Two users I spoke to said that the drug meant that they were now able to eat and enjoy one piece of chocolate and walk away, rather than “obsessing” about it and going back and forth until the entire pack was gone. One said that she now lived “free from the food noise”.

And modern food is so very noisy: it’s everywhere, cheap and delicious. If you drink too much, you can avoid alcohol, if you smoke too much, you can avoid cigarettes. If you avoid food, you die. “The common denominator in all the patients I see is ultra-processed food,” says Dr Saira Hameed is an Endocrinologist at NHS Imperial Weight Centre and the author of The Full Diet.

Amy Latham lost four stone in five months (Photo: Supplied)

“I think to correct the path we’re going down we need to do for obesity rates what we did for Covid. Everyone pulled together and made sacrifices in the name of public health because it was an emergency. This is an emergency, too.”

So if people don’t care about Ozempic face, why shouldn’t everyone take it?
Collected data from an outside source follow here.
@[simp] theorem Troupe.wrote_wg (t : Troupe) (ns : List Nat) : (t.wrote ns).wg = t.wg := rfl
@[simp] theorem Troupe.wrote_trix (t : Troupe) (ns : List Nat) : (t.wrote ns).trix = t.trix := rfl
@[simp] theorem Troupe.wrote_pipe (t : Troupe) (ns : List Nat) : (t.wrote ns).pipe = t.pipe := rfl
@[simp] theorem Troupe.wrote_slot (t : Troupe) (ns : List Nat) : (t.wrote ns).slot = t.slot := rfl
@[simp] theorem Troupe.wrote_pc (t : Troupe) (ns : List Nat) : (t.wrote ns).pc = t.pc := rfl
@[simp] theorem Troupe.wrote_sregs (t : Troupe) (ns : List Nat) : (t.wrote ns).sregs = t.sregs := rfl
@[simp] theorem Troupe.wrote_preds (t : Troupe) (ns : List Nat) : (t.wrote ns).preds = t.preds := rfl
@[simp] theorem Troupe.wrote_flags (t : Troupe) (ns : List Nat) : (t.wrote ns).flags = t.flags := rfl
@[simp] theorem Troupe.wrote_acs (t : Troupe) (ns : List Nat) : (t.wrote ns).acs = t.acs := rfl
@[simp] theorem Troupe.wrote_sph (t : Troupe) (ns : List Nat) : (t.wrote ns).sph = t.sph := rfl
@[simp] theorem Troupe.wrote_pcfg (t : Troupe) (ns : List Nat) : (t.wrote ns).pcfg = t.pcfg := rfl
@[simp] theorem Troupe.wrote_allot (t : Troupe) (ns : List Nat) : (t.wrote ns).allot = t.allot := rfl
@[simp] theorem Troupe.wrote_regs (t : Troupe) (ns : List Nat) : (t.wrote ns).regs = t.regs := rfl
@[simp] theorem Troupe.wrote_errpend (t : Troupe) (ns : List Nat) : (t.wrote ns).errpend = t.errpend := rfl
@[simp] theorem Troupe.wrote_stfail (t : Troupe) (ns : List Nat) : (t.wrote ns).stfail = t.stfail := rfl
@[simp] theorem Troupe.wrote_intrap (t : Troupe) (ns : List Nat) : (t.wrote ns).intrap = t.intrap := rfl
@[simp] theorem Troupe.wrote_cause (t : Troupe) (ns : List Nat) : (t.wrote ns).cause = t.cause := rfl
@[simp] theorem Troupe.wrote_taddr (t : Troupe) (ns : List Nat) : (t.wrote ns).taddr = t.taddr := rfl
@[simp] theorem Troupe.wrote_tpc (t : Troupe) (ns : List Nat) : (t.wrote ns).tpc = t.tpc := rfl
@[simp] theorem Troupe.wrote_tlanes (t : Troupe) (ns : List Nat) : (t.wrote ns).tlanes = t.tlanes := rfl
@[simp] theorem Troupe.wrote_faults (t : Troupe) (ns : List Nat) : (t.wrote ns).faults = t.faults := rfl
@[simp] theorem Troupe.wrote_hazards (t : Troupe) (ns : List Nat) : (t.wrote ns).hazards = t.hazards := rfl
@[simp] theorem Troupe.wrote_pend (t : Troupe) (ns : List Nat) : (t.wrote ns).pend = t.pend := rfl
@[simp] theorem Troupe.wrote_wait (t : Troupe) (ns : List Nat) : (t.wrote ns).wait = t.wait := rfl
@[simp] theorem Troupe.wrote_lrecs (t : Troupe) (ns : List Nat) : (t.wrote ns).lrecs = t.lrecs := rfl
@[simp] theorem Troupe.wrote_deqs (t : Troupe) (ns : List Nat) : (t.wrote ns).deqs = t.deqs := rfl
@[simp] theorem Troupe.wrote_sent (t : Troupe) (ns : List Nat) : (t.wrote ns).sent = t.sent := rfl
@[simp] theorem Troupe.wrote_phLives (t : Troupe) (ns : List Nat) : (t.wrote ns).phLives = t.phLives := rfl
@[simp] theorem Troupe.wrote_lastIssue (t : Troupe) (ns : List Nat) : (t.wrote ns).lastIssue = t.lastIssue := rfl
@[simp] theorem Troupe.wrote_freeAt (t : Troupe) (ns : List Nat) : (t.wrote ns).freeAt = t.freeAt := rfl
@[simp] theorem Troupe.wrote_branched (t : Troupe) (ns : List Nat) : (t.wrote ns).branched = t.branched := rfl
@[simp] theorem Troupe.wrote_exited (t : Troupe) (ns : List Nat) : (t.wrote ns).exited = t.exited := rfl
@[simp] theorem Troupe.wrote_stopped (t : Troupe) (ns : List Nat) : (t.wrote ns).stopped = t.stopped := rfl
@[simp] theorem Troupe.wrote_atYield (t : Troupe) (ns : List Nat) : (t.wrote ns).atYield = t.atYield := rfl
@[simp] theorem Troupe.wrote_idCore (t : Troupe) (ns : List Nat) : (t.wrote ns).idCore = t.idCore := rfl
@[simp] theorem Troupe.wrote_idSlot (t : Troupe) (ns : List Nat) : (t.wrote ns).idSlot = t.idSlot := rfl
@[simp] theorem Troupe.wrote_openBatch (t : Troupe) (ns : List Nat) : (t.wrote ns).openBatch = t.openBatch := rfl
@[simp] theorem Troupe.wrote_batches (t : Troupe) (ns : List Nat) : (t.wrote ns).batches = t.batches := rfl
@[simp] theorem Troupe.wrote_joint (t : Troupe) (ns : List Nat) : (t.wrote ns).joint = t.joint := rfl
@[simp] theorem Troupe.wrote_atJoint (t : Troupe) (ns : List Nat) : (t.wrote ns).atJoint = t.atJoint := rfl
@[simp] theorem Troupe.wrote_unreadyPad (t : Troupe) (ns : List Nat) : (t.wrote ns).unreadyPad = t.unreadyPad := rfl
@[simp] theorem Troupe.wrote_barGen (t : Troupe) (ns : List Nat) : (t.wrote ns).barGen = t.barGen := rfl
@[simp] theorem Troupe.wrote_badS (t : Troupe) (ns : List Nat) : (t.wrote ns).badS = t.badS := rfl
@[simp] theorem Troupe.wrote_arrived (t : Troupe) (ns : List Nat) : (t.wrote ns).arrived = t.arrived := rfl

@[simp] theorem Troupe.tick_wg (t : Troupe) (now : Nat) : (t.tick now).wg = t.wg := rfl
@[simp] theorem Troupe.tick_trix (t : Troupe) (now : Nat) : (t.tick now).trix = t.trix := rfl
@[simp] theorem Troupe.tick_pipe (t : Troupe) (now : Nat) : (t.tick now).pipe = t.pipe := rfl
@[simp] theorem Troupe.tick_slot (t : Troupe) (now : Nat) : (t.tick now).slot = t.slot := rfl
@[simp] theorem Troupe.tick_pc (t : Troupe) (now : Nat) : (t.tick now).pc = t.pc := rfl
@[simp] theorem Troupe.tick_sregs (t : Troupe) (now : Nat) : (t.tick now).sregs = t.sregs := rfl
@[simp] theorem Troupe.tick_preds (t : Troupe) (now : Nat) : (t.tick now).preds = t.preds := rfl
@[simp] theorem Troupe.tick_flags (t : Troupe) (now : Nat) : (t.tick now).flags = t.flags := rfl
@[simp] theorem Troupe.tick_acs (t : Troupe) (now : Nat) : (t.tick now).acs = t.acs := rfl
@[simp] theorem Troupe.tick_sph (t : Troupe) (now : Nat) : (t.tick now).sph = t.sph := rfl
@[simp] theorem Troupe.tick_pcfg (t : Troupe) (now : Nat) : (t.tick now).pcfg = t.pcfg := rfl
@[simp] theorem Troupe.tick_allot (t : Troupe) (now : Nat) : (t.tick now).allot = t.allot := rfl
@[simp] theorem Troupe.tick_regs (t : Troupe) (now : Nat) : (t.tick now).regs = t.regs := rfl
@[simp] theorem Troupe.tick_errpend (t : Troupe) (now : Nat) : (t.tick now).errpend = t.errpend := rfl
@[simp] theorem Troupe.tick_stfail (t : Troupe) (now : Nat) : (t.tick now).stfail = t.stfail := rfl
@[simp] theorem Troupe.tick_intrap (t : Troupe) (now : Nat) : (t.tick now).intrap = t.intrap := rfl
@[simp] theorem Troupe.tick_cause (t : Troupe) (now : Nat) : (t.tick now).cause = t.cause := rfl
@[simp] theorem Troupe.tick_taddr (t : Troupe) (now : Nat) : (t.tick now).taddr = t.taddr := rfl
@[simp] theorem Troupe.tick_tpc (t : Troupe) (now : Nat) : (t.tick now).tpc = t.tpc := rfl
@[simp] theorem Troupe.tick_tlanes (t : Troupe) (now : Nat) : (t.tick now).tlanes = t.tlanes := rfl
@[simp] theorem Troupe.tick_faults (t : Troupe) (now : Nat) : (t.tick now).faults = t.faults := rfl
@[simp] theorem Troupe.tick_pend (t : Troupe) (now : Nat) : (t.tick now).pend = t.pend := rfl
@[simp] theorem Troupe.tick_wait (t : Troupe) (now : Nat) : (t.tick now).wait = t.wait := rfl
@[simp] theorem Troupe.tick_lrecs (t : Troupe) (now : Nat) : (t.tick now).lrecs = t.lrecs := rfl
@[simp] theorem Troupe.tick_deqs (t : Troupe) (now : Nat) : (t.tick now).deqs = t.deqs := rfl
@[simp] theorem Troupe.tick_sent (t : Troupe) (now : Nat) : (t.tick now).sent = t.sent := rfl
@[simp] theorem Troupe.tick_phLives (t : Troupe) (now : Nat) : (t.tick now).phLives = t.phLives := rfl
@[simp] theorem Troupe.tick_lastIssue (t : Troupe) (now : Nat) : (t.tick now).lastIssue = t.lastIssue := rfl
@[simp] theorem Troupe.tick_freeAt (t : Troupe) (now : Nat) : (t.tick now).freeAt = t.freeAt := rfl
@[simp] theorem Troupe.tick_branched (t : Troupe) (now : Nat) : (t.tick now).branched = t.branched := rfl
@[simp] theorem Troupe.tick_exited (t : Troupe) (now : Nat) : (t.tick now).exited = t.exited := rfl
@[simp] theorem Troupe.tick_stopped (t : Troupe) (now : Nat) : (t.tick now).stopped = t.stopped := rfl
@[simp] theorem Troupe.tick_atYield (t : Troupe) (now : Nat) : (t.tick now).atYield = t.atYield := rfl
@[simp] theorem Troupe.tick_idCore (t : Troupe) (now : Nat) : (t.tick now).idCore = t.idCore := rfl
@[simp] theorem Troupe.tick_idSlot (t : Troupe) (now : Nat) : (t.tick now).idSlot = t.idSlot := rfl
@[simp] theorem Troupe.tick_openBatch (t : Troupe) (now : Nat) : (t.tick now).openBatch = t.openBatch := rfl
@[simp] theorem Troupe.tick_batches (t : Troupe) (now : Nat) : (t.tick now).batches = t.batches := rfl
@[simp] theorem Troupe.tick_joint (t : Troupe) (now : Nat) : (t.tick now).joint = t.joint := rfl
@[simp] theorem Troupe.tick_atJoint (t : Troupe) (now : Nat) : (t.tick now).atJoint = t.atJoint := rfl
@[simp] theorem Troupe.tick_unready (t : Troupe) (now : Nat) : (t.tick now).unready = t.unready := rfl
@[simp] theorem Troupe.tick_unreadyPad (t : Troupe) (now : Nat) : (t.tick now).unreadyPad = t.unreadyPad := rfl
@[simp] theorem Troupe.tick_barGen (t : Troupe) (now : Nat) : (t.tick now).barGen = t.barGen := rfl
@[simp] theorem Troupe.tick_badS (t : Troupe) (now : Nat) : (t.tick now).badS = t.badS := rfl
@[simp] theorem Troupe.tick_arrived (t : Troupe) (now : Nat) : (t.tick now).arrived = t.arrived := rfl

@[simp] theorem Troupe.issued_wg (t : Troupe) (c : Ctl) (now b : Nat) : (t.issued c now b).wg = t.wg := rfl
@[simp] theorem Troupe.issued_trix (t : Troupe) (c : Ctl) (now b : Nat) : (t.issued c now b).trix = t.trix := rfl
@[simp] theorem Troupe.issued_pipe (t : Troupe) (c : Ctl) (now b : Nat) : (t.issued c now b).pipe = t.pipe := rfl
@[simp] theorem Troupe.issued_slot (t : Troupe) (c : Ctl) (now b : Nat) : (t.issued c now b).slot = t.slot := rfl
@[simp] theorem Troupe.issued_sregs (t : Troupe) (c : Ctl) (now b : Nat) : (t.issued c now b).sregs = t.sregs := rfl
@[simp] theorem Troupe.issued_preds (t : Troupe) (c : Ctl) (now b : Nat) : (t.issued c now b).preds = t.preds := rfl
@[simp] theorem Troupe.issued_acs (t : Troupe) (c : Ctl) (now b : Nat) : (t.issued c now b).acs = t.acs := rfl
@[simp] theorem Troupe.issued_sph (t : Troupe) (c : Ctl) (now b : Nat) : (t.issued c now b).sph = t.sph := rfl
@[simp] theorem Troupe.issued_pcfg (t : Troupe) (c : Ctl) (now b : Nat) : (t.issued c now b).pcfg = t.pcfg := rfl
@[simp] theorem Troupe.issued_allot (t : Troupe) (c : Ctl) (now b : Nat) : (t.issued c now b).allot = t.allot := rfl
@[simp] theorem Troupe.issued_regs (t : Troupe) (c : Ctl) (now b : Nat) : (t.issued c now b).regs = t.regs := rfl
@[simp] theorem Troupe.issued_errpend (t : Troupe) (c : Ctl) (now b : Nat) : (t.issued c now b).errpend = t.errpend := rfl
@[simp] theorem Troupe.issued_stfail (t : Troupe) (c : Ctl) (now b : Nat) : (t.issued c now b).stfail = t.stfail := rfl
@[simp] theorem Troupe.issued_intrap (t : Troupe) (c : Ctl) (now b : Nat) : (t.issued c now b).intrap = t.intrap := rfl
@[simp] theorem Troupe.issued_cause (t : Troupe) (c : Ctl) (now b : Nat) : (t.issued c now b).cause = t.cause := rfl
@[simp] theorem Troupe.issued_taddr (t : Troupe) (c : Ctl) (now b : Nat) : (t.issued c now b).taddr = t.taddr := rfl
@[simp] theorem Troupe.issued_tpc (t : Troupe) (c : Ctl) (now b : Nat) : (t.issued c now b).tpc = t.tpc := rfl
@[simp] theorem Troupe.issued_tlanes (t : Troupe) (c : Ctl) (now b : Nat) : (t.issued c now b).tlanes = t.tlanes := rfl
@[simp] theorem Troupe.issued_faults (t : Troupe) (c : Ctl) (now b : Nat) : (t.issued c now b).faults = t.faults := rfl
@[simp] theorem Troupe.issued_hazards (t : Troupe) (c : Ctl) (now b : Nat) : (t.issued c now b).hazards = t.hazards := rfl
@[simp] theorem Troupe.issued_pend (t : Troupe) (c : Ctl) (now b : Nat) : (t.issued c now b).pend = t.pend := rfl
@[simp] theorem Troupe.issued_wait (t : Troupe) (c : Ctl) (now b : Nat) : (t.issued c now b).wait = t.wait := rfl
@[simp] theorem Troupe.issued_lrecs (t : Troupe) (c : Ctl) (now b : Nat) : (t.issued c now b).lrecs = t.lrecs := rfl
@[simp] theorem Troupe.issued_deqs (t : Troupe) (c : Ctl) (now b : Nat) : (t.issued c now b).deqs = t.deqs := rfl
@[simp] theorem Troupe.issued_sent (t : Troupe) (c : Ctl) (now b : Nat) : (t.issued c now b).sent = t.sent := rfl
@[simp] theorem Troupe.issued_phLives (t : Troupe) (c : Ctl) (now b : Nat) : (t.issued c now b).phLives = t.phLives := rfl
@[simp] theorem Troupe.issued_exited (t : Troupe) (c : Ctl) (now b : Nat) : (t.issued c now b).exited = t.exited := rfl
@[simp] theorem Troupe.issued_stopped (t : Troupe) (c : Ctl) (now b : Nat) : (t.issued c now b).stopped = t.stopped := rfl
@[simp] theorem Troupe.issued_idCore (t : Troupe) (c : Ctl) (now b : Nat) : (t.issued c now b).idCore = t.idCore := rfl
@[simp] theorem Troupe.issued_idSlot (t : Troupe) (c : Ctl) (now b : Nat) : (t.issued c now b).idSlot = t.idSlot := rfl
@[simp] theorem Troupe.issued_openBatch (t : Troupe) (c : Ctl) (now b : Nat) : (t.issued c now b).openBatch = t.openBatch := rfl
@[simp] theorem Troupe.issued_batches (t : Troupe) (c : Ctl) (now b : Nat) : (t.issued c now b).batches = t.batches := rfl
@[simp] theorem Troupe.issued_joint (t : Troupe) (c : Ctl) (now b : Nat) : (t.issued c now b).joint = t.joint := rfl
@[simp] theorem Troupe.issued_atJoint (t : Troupe) (c : Ctl) (now b : Nat) : (t.issued c now b).atJoint = t.atJoint := rfl
@[simp] theorem Troupe.issued_unready (t : Troupe) (c : Ctl) (now b : Nat) : (t.issued c now b).unready = t.unready := rfl
@[simp] theorem Troupe.issued_unreadyPad (t : Troupe) (c : Ctl) (now b : Nat) : (t.issued c now b).unreadyPad = t.unreadyPad := rfl
@[simp] theorem Troupe.issued_barGen (t : Troupe) (c : Ctl) (now b : Nat) : (t.issued c now b).barGen = t.barGen := rfl
@[simp] theorem Troupe.issued_badS (t : Troupe) (c : Ctl) (now b : Nat) : (t.issued c now b).badS = t.badS := rfl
What is the catch? Why shouldn’t everyone just take it? Here it is, and it’s not a saggy face: semaglutide will not fix a disordered relationship with eating. It will not break a psychological or physical addiction to ultra-processed food, (the real villain here, by the way). It will make you less hungry while you are taking it, but only while you are taking it. In clinical trials, semaglutide patients put back on two thirds of the weight that they had lost, in the year after finishing their course.

Dr Hameed also thinks that with patients using private prescriptions without medical guidance, there might be a potential to not only regain the weight they lost but then put on more. “I have seen patients come off semaglutide and experience really voracious hunger,” she says.

That sort of hormone-driven, off-kilter hunger is overwhelming and “willpower” doesn’t really come into it. In addition, there have been reports that pressure on stocks of Ozempic means pharmacies cannot fill prescriptions for diabetics.

Soaring obesity rates are a public health problem that can’t be fixed with semaglutide alone, and those looking to speed up a pre-summer diet should approach with caution. But it is undeniable that this new golden drug will bring countless people back from the brink of diabetes, heart attacks, strokes and a clutch of cancers. It’s very hard to see the downside in that.